Suppose we have two strings: “ABCDGH” and “AEDFHR”. The LCS of these strings is “ADH”. To find the LCS using the LCS algorithm, we apply the following steps:

  1. Construct a matrix with the lengths of the LCS of their subsequences:
  |   | A | E | D | F | H | R |
--|---|---|---|---|---|---|---|
  | 0 | 0 | 0 | 0 | 0 | 0 | 0 |
A | 0 | 1 | 1 | 1 | 1 | 1 | 1 |
B | 0 | 1 | 1 | 1 | 1 | 1 | 1 |
C | 0 | 1 | 1 | 1 | 1 | 1 | 1 |
D | 0 | 1 | 1 | 2 | 2 | 2 | 2 |
G | 0 | 1 | 1 | 2 | 2 | 2 | 2 |
H | 0 | 1 | 1 | 2 | 2 | 3 | 3 |
  1. Trace back the matrix to find the LCS:
  |   | A | E | D | F | H | R |
--|---|---|---|---|---|---|---|
  |   |   |   |   |   |   |   |
A |   | A | A | A | A | A | A |
B |   |   |   |   |   |   |   |
C |   |   |   |   |   |   |   |
D |   |   |   | D |   |   |   |
G |   |   |   |   |   |   |   |
H |   |   |   |   |   | H | H |

The LCS is “ADH”.

Example 2: DNA sequence alignment

The LCS algorithm is commonly used in computational biology to align DNA sequences. Given two DNA sequences, the algorithm can find the longest common subsequence, which represents the most similar parts of the two sequences. This information can be used to identify mutations, genetic variations, and evolutionary relationships between organisms.

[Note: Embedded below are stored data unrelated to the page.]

-- ==== Sys2Proof/Machine/Time.lean ====
section
/-!
DEFINITION. The time base: PTP (R30 to R36), the sluice's copies of package time (R37) and TIDE_IN (R38, R39). -/

namespace Sys2Proof.Machine

/-- The part's clocks run. -/
def timeUp (s : State) : Bool := decide (s.pkg.st ≠ .off) && decide (s.pkg.st ≠ .crust)

/-! ### Copies of package time (R37) -/

/-- TIME_SYNC_MESSAGE: a stop, named by its die's code, whose copy has drifted by more than 2 ns reports it and is corrected by
the next message. -/
def execTimeSyncMessage (stop : Nat) (driftPs : Int) (s : State) : Host.Outcome State Fault Refusal :=
  if !timeUp s then go s
  else if tget 0 s.time.drift stop ≠ 0 then go (s.updTime (fun t => { t with drift := tput 0 t.drift stop 0 }))
  else if 2000 < driftPs.natAbs then
    go ((s.updTime (fun t => { t with drift := tput 0 t.drift stop driftPs })).note evSluiceTiming stop 0 0 0)
  else go s

/-! ### Lock states (R32, R33, R36) -/

def enterHoldover (s : State) : State :=
  (s.updTime (fun t => { t with lock := .holdover, holdoverAt := s.now, goodSyncs := 0 })).note evHoldover 0xFF 0 0 0

def enterFree (s : State) : State := (s.updTime (fun t => { t with lock := .free, goodSyncs := 0 })).note evTimeFree 0xFF 0 0 0

/-- The best master heard: the lowest rank, the first heard among equals. -/
def bestMaster (l : List Master) : Option Master :=
  match l with
  | [] => none
  | a :: r => some (r.foldl (fun b m => if m.rank < b.rank then m else b) a)

/-- The selection follows the masters heard. A different master restarts the count, and takes LOCKED to HOLDOVER (R33). -/
def selectMaster (s : State) : State :=
  let best := (bestMaster s.time.masters).map Master.id
  if best = s.time.master then s else
  let had := s.time.master.isSome
  let s1 := s.updTime (fun t => { t with master := best })
  if !had then s1
  else
    match s.time.lock with
    | .locked => enterHoldover s1
    | .acquiring => s1.updTime (fun t => { t with goodSyncs := 0 })
    | .holdover => s1.updTime (fun t => { t with goodSyncs := 0 })
    | .free => s1

/-- A master is heard on a port. -/
def hearMaster (l : List Master) (m : Master) : List Master := l.filter (fun x => !(x.id == m.id && x.port == m.port)) ++ [m]

/-- The servo takes a filtered offset: while a plan runs, and in HOLDOVER, it only slews; else it steps (R33, R35). With
TIDE_IN as the source the edges steer the time base. -/
def steer (s : State) (off : Int) : State :=
  let s1 := s.updTime (fun t => { t with offset := BitVec.ofInt 32 off })
  if s.time.tideIn then s1
  else if s.tide.running.isSome ∨ s.time.lock = .holdover then s1.updTime (fun t => { t with slew := -off })
  else { s1 with now := (Int.ofNat s.now - off).toNat }

/-- Length of a Sync interval, ns. -/
def syncInterval (log : Int) : Nat := 1000000000 / 2 ^ (-log).toNat

/-- A candidate port asks for its path delay, by the mechanism it is configured for. The manual does not say how often; it asks
once for each valid Sync (entry 92). -/
def askDelay (s : State) (port : Nat) : State := s.emit (.ptpDelayRequest port (s.cfg.ptpPeer.contains port))

/-- A valid Sync of the selected master arrived on a port: the offset is what it measured less the path delay; one more interval
under 50 ns, or none (R32). -/
def takeSync (s : State) (m : PtpMsg) : State :=
  let off := m.offsetNs - tget 0 s.time.pathDelay m.port
  let good := decide (off.natAbs < 50)
  let s1 := s.updTime (fun t => { t with
    goodSyncs := if good then min 16 (t.goodSyncs + 1) else 0
    lock := if t.lock = .free then .acquiring else t.lock
    lastSync := s.now, syncLog := m.logSync, syncOpen := none })
  askDelay (steer s1 off) m.port

/-- What an authenticated message of the package's domain does. A two-step Sync is valid once its Follow_Up has come; a Sync outside
the supported intervals is none (R30). A delay response counts where it is of the port's mechanism. -/
def takePtp (s : State) (m : PtpMsg) : State :=
  let chosen := decide (s.time.master = some m.master)
  let peer := s.cfg.ptpPeer.contains m.port
  match m.kind with
  | .announce =>
    if m.arb then s
    else selectMaster (s.updTime (fun t => { t with
      masters := hearMaster t.masters { id := m.master, rank := m.rank, port := m.port } }))
  | .sync =>
    if !chosen ∨ m.logSync < -7 ∨ 0 < m.logSync then s
    else if m.twoStep then s.updTime (fun t => { t with syncOpen := some (m.port, m.master, m.seq), syncLog := m.logSync })
    else takeSync s m
  | .followUp =>
    if chosen ∧ s.time.syncOpen = some (m.port, m.master, m.seq) then takeSync s { m with logSync := s.time.syncLog } else s
  | .delayResp => if chosen && !peer then s.updTime (fun t => { t with pathDelay := tput 0 t.pathDelay m.port m.offsetNs }) else s
  | .pdelayResp => if peer then s.updTime (fun t => { t with pathDelay := tput 0 t.pathDelay m.port m.offsetNs }) else s
  | .management => s
  | .other => s

/-- PTP_MESSAGE (R30, R31): on a candidate port, of the configured domain, over a supported transport; an unauthenticated one is
dropped and counted. -/
def execPtpMessage (m : PtpMsg) (s : State) : Host.Outcome State Fault Refusal :=
  if !(s.port m.port).link ∨ !timeUp s then go s else
  let s1 := s.updPort m.port (fun p => { p with rx := satAdd 32 p.rx 1 })
  if !(m.authOk || (s.cfg.variant.full && (s.port m.port).macsec)) then
    go (s1.updPort m.port (fun p => { p with dropCtl := satAdd 16 p.dropCtl 1 }))
  else if m.domain ≠ s.cfg.ptpDomain ∨ !(s.cfg.ptpPorts.take 4).contains m.port ∨ m.transport = .other then go s1
  else go (takePtp s1 m)

def execPtpLocked (s : State) : Host.Outcome State Fault Refusal :=
  if s.time.goodSyncs = 16 ∧ (s.time.lock = .acquiring ∨ s.time.lock = .holdover) then
    go (s.updTime (fun t => { t with lock := .locked }))
  else go s

/-- SYNC_TIMEOUT: three Sync intervals without a valid Sync. -/
def execSyncTimeout (s0 : State) : Host.Outcome State Fault Refusal :=
  if !timeUp s0 ∨ s0.time.lock = .free then go s0 else
  let s := s0.reach (s0.time.lastSync + 3 * syncInterval s0.time.syncLog)
  match s0.time.lock with
  | .locked => go (enterHoldover s)
  | .acquiring => go (enterFree s)
  | .holdover => go (s.updTime (fun t => { t with goodSyncs := 0 }))
  | .free => go s

def execHoldoverLimit (s : State) : Host.Outcome State Fault Refusal :=
  if s.time.lock = .holdover then go (enterFree (s.reach (s.time.holdoverAt + s.cfg.holdoverMs * 1000000))) else go s

/-! ### TIDE_IN (R38, R39) -/

/-- The tick of the running plan within 2 µs of an edge. -/
def edgeTickOf (s : State) (at_ns : Nat) : Option Nat :=
  if s.tide.running.isNone then none else
  let t0 := tickTime s.tide 0
  let p := s.tide.periodUs * 1000
  if at_ns + 2000 < t0 ∨ p = 0 then none else
  let n := (at_ns + 2000 - t0) / p
  if at_ns ≤ tickTime s.tide n + 2000 then some n else none

/-- TIDE_IN_EDGE: as the source, an edge marks its tick and the time base is slewed to it; after a fall-back it counts toward
the return. An edge off every tick is ignored, and restarts that count. -/
def execTideInEdge (at_ns : Nat) (s : State) : Host.Outcome State Fault Refusal :=
  if !timeUp s ∨ !s.cfg.tideIn then go s else
  let s1 := s.reach at_ns
  match edgeTickOf s at_ns with
  | none => go (if s.time.tideIn then s1 else s1.updTime (fun t => { t with goodEdges := 0 }))
  | some n =>
    if s.time.tideIn then
      go (s1.updTime (fun t => { t with
        edgeTick := some n, missing := 0, slew := Int.ofNat (tickTime s.tide n) - Int.ofNat at_ns }))
    else go (s1.updTime (fun t => { t with edgeTick := some n, goodEdges := min 16 (t.goodEdges + 1) }))

/-- TIDE_IN_MISSING: no edge came within 2 µs of the last tick; the tick has fired from the package's own time base. -/
def execTideInMissing (s : State) : Host.Outcome State Fault Refusal :=
  if !s.cfg.tideIn ∨ s.tide.running.isNone ∨ s.time.edgeTick = some s.tide.number then go s else
  let s1 := s.reach (tickTime s.tide s.tide.number + 2000)
  if s.time.tideIn then
    go ((s1.updTime (fun t => { t with edgeTick := some s.tide.number, missing := min 4 (t.missing + 1) })).note
      evTideInMissing 0xFF 0 0 0)
  else go (s1.updTime (fun t => { t with edgeTick := some s.tide.number, goodEdges := 0 }))

/-- TIDE_IN_FALLBACK: PTP takes over where it is LOCKED; otherwise the package runs in FREE. -/
def execTideInFallback (s : State) : Host.Outcome State Fault Refusal :=
  if !s.time.tideIn ∨ s.time.missing < 4 then go s else
  let s1 := (s.updTime (fun t => { t with tideIn := false, missing := 0, goodEdges := 0 })).note evSourceChange 0xFF 0 0 0
  if s.time.lock = .locked ∨ s.time.lock = .free then go s1 else go (enterFree s1)

def execSourceChange (s : State) : Host.Outcome State Fault Refusal :=
  if s.cfg.tideIn ∧ !s.time.tideIn ∧ s.time.goodEdges = 16 then
    go ((s.updTime (fun t => { t with tideIn := true, missing := 0, goodEdges := 0 })).note evSourceChange 0xFF 0 0 0)
  else go s

end Sys2Proof.Machine
end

Advantages and Disadvantages

Advantages

  • The LCS algorithm is efficient and has a time complexity of O(mn), where m and n are the lengths of the input sequences.
  • The algorithm is easy to implement and can be adapted to various problems.
  • The algorithm can be extended to find the actual LCS, not just its length.

Disadvantages

  • The LCS algorithm only finds the length of the LCS, not the actual LCS. Additional steps are required to trace back the matrix and find the LCS.
  • The algorithm has a space complexity of O(mn), which can be a limitation for large input sequences.
  • The algorithm may not work well for sequences with multiple LCSs or when the LCS is not unique.

Longest Increasing Subsequence (LIS)

The Longest Increasing Subsequence (LIS) algorithm is a variation of the LCS algorithm that finds the longest subsequence of a sequence that is increasing. The LIS algorithm uses a similar dynamic programming approach to the LCS algorithm, but with a different recursive formula that takes into account the current and previous elements of the sequence. The LIS algorithm is used in various applications, such as data analysis, finance, and optimization.

Edit Distance

The Edit Distance algorithm, also known as Levenshtein Distance, is a variant of the LCS algorithm that measures the difference between two strings in terms of the minimum number of operations required to transform one string into the other. The operations can be insertions, deletions, or substitutions of characters. The Edit Distance algorithm is commonly used in natural language processing, spell-checking, and DNA sequence alignment.